- _Assignment_: For the entries below, repeat exactly each line starting with the one that contains "theorem symbols_one (a" and going on through the one that contains "rw [freqAt_freqSet, freqAt_freqZero];", and no others.

(Task data Opens)

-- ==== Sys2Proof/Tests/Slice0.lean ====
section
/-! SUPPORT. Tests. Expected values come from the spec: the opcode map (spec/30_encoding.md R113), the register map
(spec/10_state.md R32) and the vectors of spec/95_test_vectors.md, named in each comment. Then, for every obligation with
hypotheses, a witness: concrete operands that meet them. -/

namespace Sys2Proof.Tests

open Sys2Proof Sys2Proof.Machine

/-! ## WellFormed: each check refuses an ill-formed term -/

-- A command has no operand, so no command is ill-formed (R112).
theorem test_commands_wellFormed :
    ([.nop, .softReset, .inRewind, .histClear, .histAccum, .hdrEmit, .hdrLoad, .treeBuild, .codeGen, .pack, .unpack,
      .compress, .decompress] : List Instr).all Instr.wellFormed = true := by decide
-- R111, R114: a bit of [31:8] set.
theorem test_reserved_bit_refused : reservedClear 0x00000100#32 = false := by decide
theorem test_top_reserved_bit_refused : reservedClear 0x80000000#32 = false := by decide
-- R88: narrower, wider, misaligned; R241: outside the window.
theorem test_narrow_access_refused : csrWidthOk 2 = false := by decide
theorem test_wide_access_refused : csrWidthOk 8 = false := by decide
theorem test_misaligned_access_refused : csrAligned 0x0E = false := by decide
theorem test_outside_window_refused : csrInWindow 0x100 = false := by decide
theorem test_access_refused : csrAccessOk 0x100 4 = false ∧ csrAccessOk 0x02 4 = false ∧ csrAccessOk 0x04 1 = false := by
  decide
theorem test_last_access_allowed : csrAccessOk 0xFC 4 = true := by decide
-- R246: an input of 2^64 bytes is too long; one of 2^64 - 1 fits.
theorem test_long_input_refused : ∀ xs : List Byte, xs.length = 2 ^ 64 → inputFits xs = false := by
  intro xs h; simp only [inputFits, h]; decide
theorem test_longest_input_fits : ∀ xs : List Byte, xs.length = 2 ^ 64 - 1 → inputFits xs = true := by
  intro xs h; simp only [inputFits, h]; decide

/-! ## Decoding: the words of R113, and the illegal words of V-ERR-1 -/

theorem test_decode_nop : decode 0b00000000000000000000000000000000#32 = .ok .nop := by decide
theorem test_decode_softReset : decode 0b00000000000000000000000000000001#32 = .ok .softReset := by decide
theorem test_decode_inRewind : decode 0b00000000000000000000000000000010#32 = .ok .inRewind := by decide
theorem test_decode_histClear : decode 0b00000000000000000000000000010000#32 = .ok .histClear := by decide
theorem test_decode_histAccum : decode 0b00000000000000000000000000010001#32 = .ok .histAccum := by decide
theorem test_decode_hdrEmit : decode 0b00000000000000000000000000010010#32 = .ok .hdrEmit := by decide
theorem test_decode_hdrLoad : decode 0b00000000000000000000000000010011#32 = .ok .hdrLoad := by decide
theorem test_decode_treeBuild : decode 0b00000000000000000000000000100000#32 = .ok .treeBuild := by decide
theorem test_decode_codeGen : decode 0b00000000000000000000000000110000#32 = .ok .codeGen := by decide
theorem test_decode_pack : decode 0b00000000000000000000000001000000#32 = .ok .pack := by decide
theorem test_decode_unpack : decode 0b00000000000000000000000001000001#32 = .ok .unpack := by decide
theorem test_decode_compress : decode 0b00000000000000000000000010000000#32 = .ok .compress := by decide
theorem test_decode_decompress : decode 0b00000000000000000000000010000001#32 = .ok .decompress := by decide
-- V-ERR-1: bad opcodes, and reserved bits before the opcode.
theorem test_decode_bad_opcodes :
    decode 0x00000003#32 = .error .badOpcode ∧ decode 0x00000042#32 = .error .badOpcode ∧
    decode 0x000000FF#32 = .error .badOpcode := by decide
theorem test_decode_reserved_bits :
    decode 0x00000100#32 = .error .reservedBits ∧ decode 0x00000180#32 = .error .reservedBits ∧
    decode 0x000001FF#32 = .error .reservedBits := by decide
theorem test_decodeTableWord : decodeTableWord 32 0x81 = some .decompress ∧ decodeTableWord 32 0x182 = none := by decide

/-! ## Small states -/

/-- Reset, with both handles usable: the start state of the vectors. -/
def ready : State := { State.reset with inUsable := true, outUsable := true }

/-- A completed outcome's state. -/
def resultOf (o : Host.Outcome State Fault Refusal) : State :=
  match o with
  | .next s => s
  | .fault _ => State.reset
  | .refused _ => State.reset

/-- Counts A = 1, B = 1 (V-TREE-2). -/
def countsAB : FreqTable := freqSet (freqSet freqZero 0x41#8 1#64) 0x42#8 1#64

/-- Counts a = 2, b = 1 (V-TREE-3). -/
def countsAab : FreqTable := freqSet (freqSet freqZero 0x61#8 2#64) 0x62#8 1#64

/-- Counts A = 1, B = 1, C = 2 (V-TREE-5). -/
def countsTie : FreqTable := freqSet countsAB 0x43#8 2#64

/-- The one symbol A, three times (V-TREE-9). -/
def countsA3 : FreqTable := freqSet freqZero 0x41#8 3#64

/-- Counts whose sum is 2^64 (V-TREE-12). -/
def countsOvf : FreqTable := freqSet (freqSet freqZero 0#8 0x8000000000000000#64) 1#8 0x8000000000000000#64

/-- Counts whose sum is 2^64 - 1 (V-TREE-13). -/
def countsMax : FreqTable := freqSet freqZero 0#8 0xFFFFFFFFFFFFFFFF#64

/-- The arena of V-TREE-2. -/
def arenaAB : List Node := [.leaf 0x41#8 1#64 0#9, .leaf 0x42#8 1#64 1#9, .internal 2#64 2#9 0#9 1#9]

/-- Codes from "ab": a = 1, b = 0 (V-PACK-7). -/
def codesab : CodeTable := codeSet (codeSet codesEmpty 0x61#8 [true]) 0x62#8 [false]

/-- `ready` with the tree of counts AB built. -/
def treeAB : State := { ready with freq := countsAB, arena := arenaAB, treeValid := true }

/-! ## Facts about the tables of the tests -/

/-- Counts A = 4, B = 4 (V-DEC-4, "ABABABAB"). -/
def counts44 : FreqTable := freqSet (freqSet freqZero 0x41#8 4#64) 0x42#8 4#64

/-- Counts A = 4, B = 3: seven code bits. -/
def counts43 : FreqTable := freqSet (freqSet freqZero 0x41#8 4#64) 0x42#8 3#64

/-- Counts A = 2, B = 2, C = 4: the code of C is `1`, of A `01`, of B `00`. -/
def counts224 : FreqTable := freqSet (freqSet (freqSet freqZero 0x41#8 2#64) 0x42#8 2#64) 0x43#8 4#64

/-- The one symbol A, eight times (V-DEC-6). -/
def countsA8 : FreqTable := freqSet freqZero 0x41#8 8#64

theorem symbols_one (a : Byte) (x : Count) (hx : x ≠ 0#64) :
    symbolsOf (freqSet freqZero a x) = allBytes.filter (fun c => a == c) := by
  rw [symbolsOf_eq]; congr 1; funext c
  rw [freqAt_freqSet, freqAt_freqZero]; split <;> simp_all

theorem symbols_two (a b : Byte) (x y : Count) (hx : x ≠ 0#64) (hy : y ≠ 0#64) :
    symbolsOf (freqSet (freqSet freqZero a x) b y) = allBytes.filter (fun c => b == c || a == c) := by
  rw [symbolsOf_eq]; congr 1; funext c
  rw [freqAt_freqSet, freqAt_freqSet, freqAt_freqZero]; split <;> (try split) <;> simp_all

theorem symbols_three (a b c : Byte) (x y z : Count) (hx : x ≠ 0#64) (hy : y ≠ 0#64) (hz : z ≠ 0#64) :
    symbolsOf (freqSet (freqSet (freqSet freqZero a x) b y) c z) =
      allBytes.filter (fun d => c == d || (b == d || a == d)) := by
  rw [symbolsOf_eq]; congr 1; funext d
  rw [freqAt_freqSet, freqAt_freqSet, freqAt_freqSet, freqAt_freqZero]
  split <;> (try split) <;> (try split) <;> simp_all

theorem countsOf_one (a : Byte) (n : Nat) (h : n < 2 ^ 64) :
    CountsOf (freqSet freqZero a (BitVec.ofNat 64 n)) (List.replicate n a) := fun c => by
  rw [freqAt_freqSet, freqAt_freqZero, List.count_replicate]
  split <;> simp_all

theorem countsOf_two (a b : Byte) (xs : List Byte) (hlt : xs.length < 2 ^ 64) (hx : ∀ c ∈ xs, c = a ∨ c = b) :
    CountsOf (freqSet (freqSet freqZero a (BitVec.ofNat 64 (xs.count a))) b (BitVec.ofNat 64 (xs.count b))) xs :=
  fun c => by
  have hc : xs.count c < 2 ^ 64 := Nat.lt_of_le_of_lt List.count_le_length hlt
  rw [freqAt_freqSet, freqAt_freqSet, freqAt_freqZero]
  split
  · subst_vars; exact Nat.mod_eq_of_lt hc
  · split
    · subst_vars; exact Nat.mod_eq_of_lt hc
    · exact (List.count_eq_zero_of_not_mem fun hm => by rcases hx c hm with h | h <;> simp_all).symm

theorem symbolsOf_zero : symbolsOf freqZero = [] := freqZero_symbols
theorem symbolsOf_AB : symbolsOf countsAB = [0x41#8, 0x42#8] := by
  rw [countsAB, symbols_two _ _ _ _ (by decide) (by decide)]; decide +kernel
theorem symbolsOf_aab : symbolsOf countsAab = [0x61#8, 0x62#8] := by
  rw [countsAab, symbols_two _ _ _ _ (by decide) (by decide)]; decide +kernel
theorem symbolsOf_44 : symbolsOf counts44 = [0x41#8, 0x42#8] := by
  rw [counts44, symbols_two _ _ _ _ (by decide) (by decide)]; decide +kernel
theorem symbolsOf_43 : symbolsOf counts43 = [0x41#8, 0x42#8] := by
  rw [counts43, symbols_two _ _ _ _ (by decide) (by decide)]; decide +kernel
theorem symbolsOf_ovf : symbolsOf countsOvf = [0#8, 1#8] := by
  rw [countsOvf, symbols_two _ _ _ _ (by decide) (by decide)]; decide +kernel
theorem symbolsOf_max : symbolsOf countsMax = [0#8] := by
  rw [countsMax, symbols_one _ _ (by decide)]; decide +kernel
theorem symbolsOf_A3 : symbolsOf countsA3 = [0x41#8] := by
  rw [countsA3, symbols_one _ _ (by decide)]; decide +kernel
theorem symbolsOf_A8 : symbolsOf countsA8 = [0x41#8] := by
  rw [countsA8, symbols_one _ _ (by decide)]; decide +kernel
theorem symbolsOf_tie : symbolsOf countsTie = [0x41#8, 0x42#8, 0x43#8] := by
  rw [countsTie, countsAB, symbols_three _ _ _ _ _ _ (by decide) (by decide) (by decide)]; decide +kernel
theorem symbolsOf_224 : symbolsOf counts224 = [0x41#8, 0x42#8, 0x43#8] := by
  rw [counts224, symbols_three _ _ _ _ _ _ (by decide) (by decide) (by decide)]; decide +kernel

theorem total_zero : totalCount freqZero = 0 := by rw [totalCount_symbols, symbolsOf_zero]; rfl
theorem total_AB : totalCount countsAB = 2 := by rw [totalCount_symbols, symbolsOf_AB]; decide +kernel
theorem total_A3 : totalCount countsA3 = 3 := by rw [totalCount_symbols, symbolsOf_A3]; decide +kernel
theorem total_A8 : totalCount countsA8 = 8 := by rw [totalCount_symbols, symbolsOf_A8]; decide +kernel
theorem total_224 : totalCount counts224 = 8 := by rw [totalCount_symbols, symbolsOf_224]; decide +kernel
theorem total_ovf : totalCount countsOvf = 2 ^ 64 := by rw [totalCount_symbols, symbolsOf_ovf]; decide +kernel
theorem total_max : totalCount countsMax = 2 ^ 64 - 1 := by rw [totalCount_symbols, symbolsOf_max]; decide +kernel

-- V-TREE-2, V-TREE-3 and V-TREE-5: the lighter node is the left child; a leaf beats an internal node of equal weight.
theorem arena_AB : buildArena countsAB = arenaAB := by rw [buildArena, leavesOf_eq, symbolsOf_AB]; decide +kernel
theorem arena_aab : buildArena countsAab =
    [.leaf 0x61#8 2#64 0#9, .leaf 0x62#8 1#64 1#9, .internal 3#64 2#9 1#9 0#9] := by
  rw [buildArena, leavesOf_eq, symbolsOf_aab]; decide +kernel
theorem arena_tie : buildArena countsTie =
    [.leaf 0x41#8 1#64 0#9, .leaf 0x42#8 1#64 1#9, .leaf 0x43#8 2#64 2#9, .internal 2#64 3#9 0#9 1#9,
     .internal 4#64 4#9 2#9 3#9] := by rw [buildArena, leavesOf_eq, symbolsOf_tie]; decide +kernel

(Task data Closes)

- _Response area_:
theorem symbols_one (a : Byte) (x : Count) (hx : x ≠ 0#64) :
    symbolsOf (freqSet freqZero a x) = allBytes.filter (fun c => a == c) := by
  rw [symbolsOf_eq]; congr 1; funext c
  rw [freqAt_freqSet, freqAt_freqZero]; split <;> simp_all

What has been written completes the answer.